◆ INSTRUCTIONS TO FOLLOW: Please return the lines below verbatim, beginning at the one that has "w = (if (s.m.get" and stopping after the one that has "Completes (.registerWrite r off true v) s u)))", and add no other lines.

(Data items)
/-- Outside LOCKOUT, a write that is not of a whole aligned word, or is at or above offset 0x0012_0000, or is to a window
that the mode does not decode, changes nothing and records nothing; a read of such a kind returns 0, in every mode,
and changes nothing. In LOCKOUT every write is ignored and recorded as 0x9802. (The requester's quadrant is not
parked, so the access wakes nothing.) A register reads as a 32-bit word, which is the type of the value returned. -/
def Obligations.AccessesWithoutARegisterReadZeroAndIgnoreWrites : Prop :=
  ∀ (s : State) (r : Requester) (off : Nat) (whole : Bool) (v : Word), s.m.pathAwake r = true →
    (whole = false ∨ 0x120000 ≤ off ∨ s.m.mode.decodes (decoded off / 65536) = false →
      (s.m.mode ≠ .lockout → Completes (.registerWrite r off whole v) s s.m) ∧
      Completes (.registerRead r off whole) s (s.m.emit (.readValue r off 0))) ∧
    (s.m.mode = .lockout → Completes (.registerWrite r off whole v) s
      ((s.m.bump Reg.ROL.REFUSED).record 0x9802 (quadOfSlot r.slotOf)
        [if off < 0x120000 then decoded off else off, v.toNat] (s.m.roleOf r)))

/-- Take a register that holds one RW or RS field, with no value computed at the read, no action bits and no stream of
another slot, outside LOCKOUT and in a decoded window. A write by a role that covers the field stores the field's bits
of the value, a privileged one after its 0x9001 record, after the crossing to the quadrant or the AON die that holds
it (at the recorder's rate settings the buckets are settled first), and has the register's live effect: none but at
the offsets that Mach.liveWrite lists. A write that must wait, because the recorder has no room for its record or an
earlier write of the function to the block waits, joins those that wait and changes nothing else. A write by a lower
role leaves every field as it was and, where the field would have changed, counts and records the refusal as 0x9801
with the refused bits. A field reached with an index out of range is not written. -/
def Obligations.OrdinaryRegisterWritesStoreOrAreRefused : Prop :=
  (∀ (s : State) (r : Requester) (off d i x : Nat) (f : Field) (v : Word), s.m.pathAwake r = true → off < 0x120000 → d = decoded off →
    s.m.mode.decodes (d / 65536) = true → s.m.mode ≠ .lockout → regFields d = [f] → f.acc = .rw ∨ f.acc = .rs →
    f.off = d → actsAt d = false → s.m.streamTaken r d = none → x = v.toNat / 2 ^ f.lo % 2 ^ f.width →
    (s.m.inst r f = none → Completes (.registerWrite r off true v) s s.m) ∧
    (s.m.inst r f = some i → s.m.behindWrite r f.block = true →
      Completes (.registerWrite r off true v) s (s.m.stall r d v.toNat 0xFFFFFFFF)) ∧
    (s.m.inst r f = some i → s.m.view r f i = none → s.m.behindWrite r f.block = false →
      ((s.m.roleOf r).covers f.rights = true → s.m.mustWait r f f.priv = true →
        Completes (.registerWrite r off true v) s (s.m.stall r d v.toNat 0xFFFFFFFF)) ∧
      (∀ w u : Mach, (s.m.roleOf r).covers f.rights = true → s.m.mustWait r f f.priv = false →
        w = s.m.taken r f (s.m.readWord r d) v.toNat ((s.m.put f x i).readWord r d) →
        u = (if d = 0xF0024 || d = 0xF002C || d = 0xF0030 then w.settleBuckets else w) →
        Completes (.registerWrite r off true v) s (Mach.liveWrite u (u.put f x i) r d i (x * 2 ^ f.lo))) ∧
      (∀ w u : Mach, (s.m.roleOf r).covers f.rights = false →
        w = (if (s.m.get f i % 2 ^ f.width ^^^ x) * 2 ^ f.lo = 0 then s.m.crossAon r f
          else (s.m.crossAon r f).refuseWrite r d v.toNat ((s.m.get f i % 2 ^ f.width ^^^ x) * 2 ^ f.lo)) →
        u = (if d = 0xF0024 || d = 0xF002C || d = 0xF0030 then w.settleBuckets else w) →
        Completes (.registerWrite r off true v) s u))) ∧
  (∀ (m0 m : Mach) (r : Requester) (d i v : Nat), d ∉ [0x10000, 0x10034, 0x10038, 0x20004, 0x20040, 0x20044, 0x20054, 0x30004, 0x40024,
    0x40034, 0x40040, 0x60080, 0x60090, 0xC00A8, 0xD0004, 0xD0048, 0xD0064, 0x110004, 0x110018, 0x1100E4] →
    Mach.liveWrite m0 m r d i v = m)

/-- In a mode that decodes the window and with the requester's quadrant not parked, a read of the low word of a 64-bit
quantity returns its value and latches the high word under the reading function. A read of a register for which the
function holds a copy returns that copy and uses it up; the next read then returns the value, as does every read of a
high word with no copy held. Every other copy stays. Beside these, a read crosses to the quadrant that holds the block
and, at the eye readings, draws a free value. A register of the AON windows, and AON_ASEQ, read as the shadow of the
last AONCLK edge, every other register as it stands. A read of an AON window behind a write of the function that waits
joins those that wait. -/
def Obligations.HighWordReadsReturnTheLatchedCopy : Prop :=
  (∀ (s : State) (r : Requester) (off d : Nat) (u w : Mach), s.m.pathAwake r = true → off < 0x120000 → d = decoded off →
    s.m.mode.decodes (d / 65536) = true →
    (aonBlock (d / 65536) = true → s.m.aonWaits r = true → Completes (.registerRead r off true) s
      { s.m with evr := { s.m.evr with stalled := s.m.evr.stalled ++ [{ req := r, off := off, val := 0, read := true }] } }) ∧
    (aonBlock (d / 65536) = false ∨ s.m.aonWaits r = false →
      u = (regFields d).head?.elim s.m (fun f => if aonBlock f.block then s.m else s.m.reach r f) →
      w = (if d = 0x2000C then u.fresh.2 else u) →
      (lowWords.contains d = true → Completes (.registerRead r off true) s
        ({ w with hold := Tbl.set w.hold (holdKey r (d + 4)) (u.readShown r (d + 4)) }.emit
          (.readValue r off (BitVec.ofNat 32 (u.readShown r d))))) ∧
      (lowWords.contains d = false → ∀ v, Tbl.find u.hold (holdKey r d) = some v → Completes (.registerRead r off true) s
        ({ w with hold := Tbl.del w.hold (holdKey r d) }.emit (.readValue r off (BitVec.ofNat 32 v)))) ∧
      (lowWords.contains d = false → Tbl.find u.hold (holdKey r d) = none → Completes (.registerRead r off true) s
        (w.emit (.readValue r off (BitVec.ofNat 32 (u.readShown r d))))))) ∧
  (∀ (m : Mach) (r : Requester) (d : Nat),
    (aonBlock (d / 65536) = true ∨ d = Reg.ROL.AON_ASEQ.off → m.readShown r d = m.seen.readWord r d) ∧
    (aonBlock (d / 65536) = false → d ≠ Reg.ROL.AON_ASEQ.off → m.readShown r d = m.readWord r d))

/-- A message that is taken up is answered on the machine that has heard it (its session's time of last message is now).
GET_VERSION, GET_CAPABILITIES, GET_DIGESTS and GET_CERTIFICATE are answered from slot 0, the only chain, and with an
SPDM error for another slot or an offset beyond the chain; NEGOTIATE_ALGORITHMS notes for the transport whether the
offer has the module's four algorithms, and says so; an unsigned GET_MEASUREMENTS returns the blocks its index names
(0 the count of 11, 1 to 11 one, 255 all), each with its value type, and an error for another index, signed or not; a
signed one of a named index, and a CHALLENGE of slot 0, return a signature over the nonces, drawing free values.
HEARTBEAT and KEY_UPDATE inside a session are acknowledged, and outside one are an SPDM error. A message that is not
taken up has no answer (in recovery, and over SMBus once the dynamic address is assigned) or an SPDM error (inside a
session not open on its transport). TIME_QUERY is answered to anybody with the state, the UTC offset, the AON HGT and
the epoch. Nothing else changes. -/
def Obligations.SpdmResponderAnswersWithoutChangingTheModule : Prop :=
  (∀ (s : State) (p : Path), s.m.mgmtHeard p = true →
    Completes (.getVersion p) s ((s.m.heard p).say p .version) ∧
    Completes (.getCapabilities p) s ((s.m.heard p).say p .capabilities) ∧
    Completes (.getDigests p) s ((s.m.heard p).say p (.digests [leNat (digest certificateChain)])) ∧
    (p.sess ≠ none → Completes (.heartbeat p) s ((s.m.heard p).say p .heartbeatAck) ∧
      Completes (.keyUpdate p) s ((s.m.heard p).say p .keyUpdated)) ∧
    (∀ (o : AlgOffer), Completes (.negotiateAlgorithms p o) s
      ({ (s.m.heard p) with rol := { (s.m.heard p).rol with
          algs := Tbl.set (s.m.heard p).rol.algs (transportKey p.via) (o.sha384 && o.ecdsaP384 && o.ecdheP384 && o.aes256Gcm) } }.say p
        (.algorithms (o.sha384 && o.ecdsaP384 && o.ecdheP384 && o.aes256Gcm)))) ∧
    (∀ slot off len : Nat,
      Completes (.getCertificate p slot off len) s ((s.m.heard p).say p
        (if slot = 0 ∧ off < Config.certificateLen then .certificate off ((certificateChain.drop off).take len) else .spdmError))) ∧
    (∀ index nonce : Nat, Completes (.getMeasurements p index false nonce) s ((s.m.heard p).say p
      (if index = 0 then .measurements [{ index := 0, kind := none, value := 11 }] none
       else if index = 255 then .measurements ((List.range 11).map (fun k =>
         { index := k + 1, kind := some (measKind (k + 1)), value := leNat (s.measurement (k + 1)) })) none
       else if index ≤ 11 then .measurements [{ index := index, kind := some (measKind index), value := leNat (s.measurement index) }] none
       else .spdmError))) ∧
    (∀ (index nonce : Nat) (bs : List MeasBlock), s.measurementBlocks index = some bs →
      Completes (.getMeasurements p index true nonce) s
        ({ (s.m.heard p) with free := (s.m.heard p).free + 1 }.say p (.measurements bs (some (leNat ((List.range 96).map
          (Config.sign (leBytes 32 nonce ++ bs.flatMap (fun (b : MeasBlock) => leBytes 1 b.index ++ leBytes 48 b.value)) (s.m.heard p).free))))))) ∧
    (∀ index nonce : Nat, s.measurementBlocks index = none →
      Completes (.getMeasurements p index true nonce) s ((s.m.heard p).say p .spdmError)) ∧
    (p.sess = none → Completes (.heartbeat p) s ((s.m.heard p).say p .spdmError) ∧
      Completes (.keyUpdate p) s ((s.m.heard p).say p .spdmError)) ∧
    (∀ nonce : Nat, Completes (.challenge p 0 nonce) s
      ({ (s.m.heard p) with free := (s.m.heard p).free + 2 }.say p (.challenge (Config.random (s.m.heard p).free)
        (leNat ((List.range 96).map (Config.sign (leBytes 32 nonce ++ leBytes 32 (Config.random (s.m.heard p).free))
          ((s.m.heard p).free + 1))))))) ∧
    (∀ slot nonce : Nat, slot ≠ 0 → Completes (.challenge p slot nonce) s ((s.m.heard p).say p .spdmError))) ∧
  (∀ (s : State) (p : Path) (o : AlgOffer) (a b n : Nat) (f : Bool) (c : Instr), s.m.mgmtHeard p = false →
    c ∈ [Instr.getVersion p, .getCapabilities p, .getDigests p, .negotiateAlgorithms p o, .getCertificate p a b n,
      .getMeasurements p a f n, .challenge p a n, .heartbeat p, .keyUpdate p] → Completes c s (s.m.unheard p)) ∧
  (∀ (m : Mach) (p : Path), (m.boot.recovery = true ∨ (p.via = .smbus ∧ m.rol.i3cAddr ≠ none) → m.unheard p = m) ∧
    (m.boot.recovery = false → p.via ≠ .smbus ∨ m.rol.i3cAddr = none → m.unheard p = m.say p .spdmError) ∧
    (m.boot.recovery = false → p.via ≠ .smbus ∨ m.rol.i3cAddr = none → p.sess = none → m.mgmtHeard p = true) ∧
    (∀ k, m.boot.recovery = false → p.via ≠ .smbus ∨ m.rol.i3cAddr = none → p.sess = some k →
      (m.mgmtHeard p = true ↔ ∃ x : Session, Tbl.find m.rol.sessions k = some x ∧ x.via = p.via))) ∧
  (∀ (s : State) (p : Path), Completes (.timeQuery p) s (s.m.emit (.mgmt p (.timeQuery (s.m.get Reg.TIM.STATE)
    (s.m.get Reg.TIM.UTC_OFFSET) s.m.aonHgt (s.m.get64 Reg.TIM.EPOCH_LO Reg.TIM.EPOCH_HI)))))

◆ RESPONSE TO THE TASK:
        w = (if (s.m.get f i % 2 ^ f.width ^^^ x) * 2 ^ f.lo = 0 then s.m.crossAon r f
          else (s.m.crossAon r f).refuseWrite r d v.toNat ((s.m.get f i % 2 ^ f.width ^^^ x) * 2 ^ f.lo)) →
        u = (if d = 0xF0024 || d = 0xF002C || d = 0xF0030 then w.settleBuckets else w) →
        Completes (.registerWrite r off true v) s u))) ∧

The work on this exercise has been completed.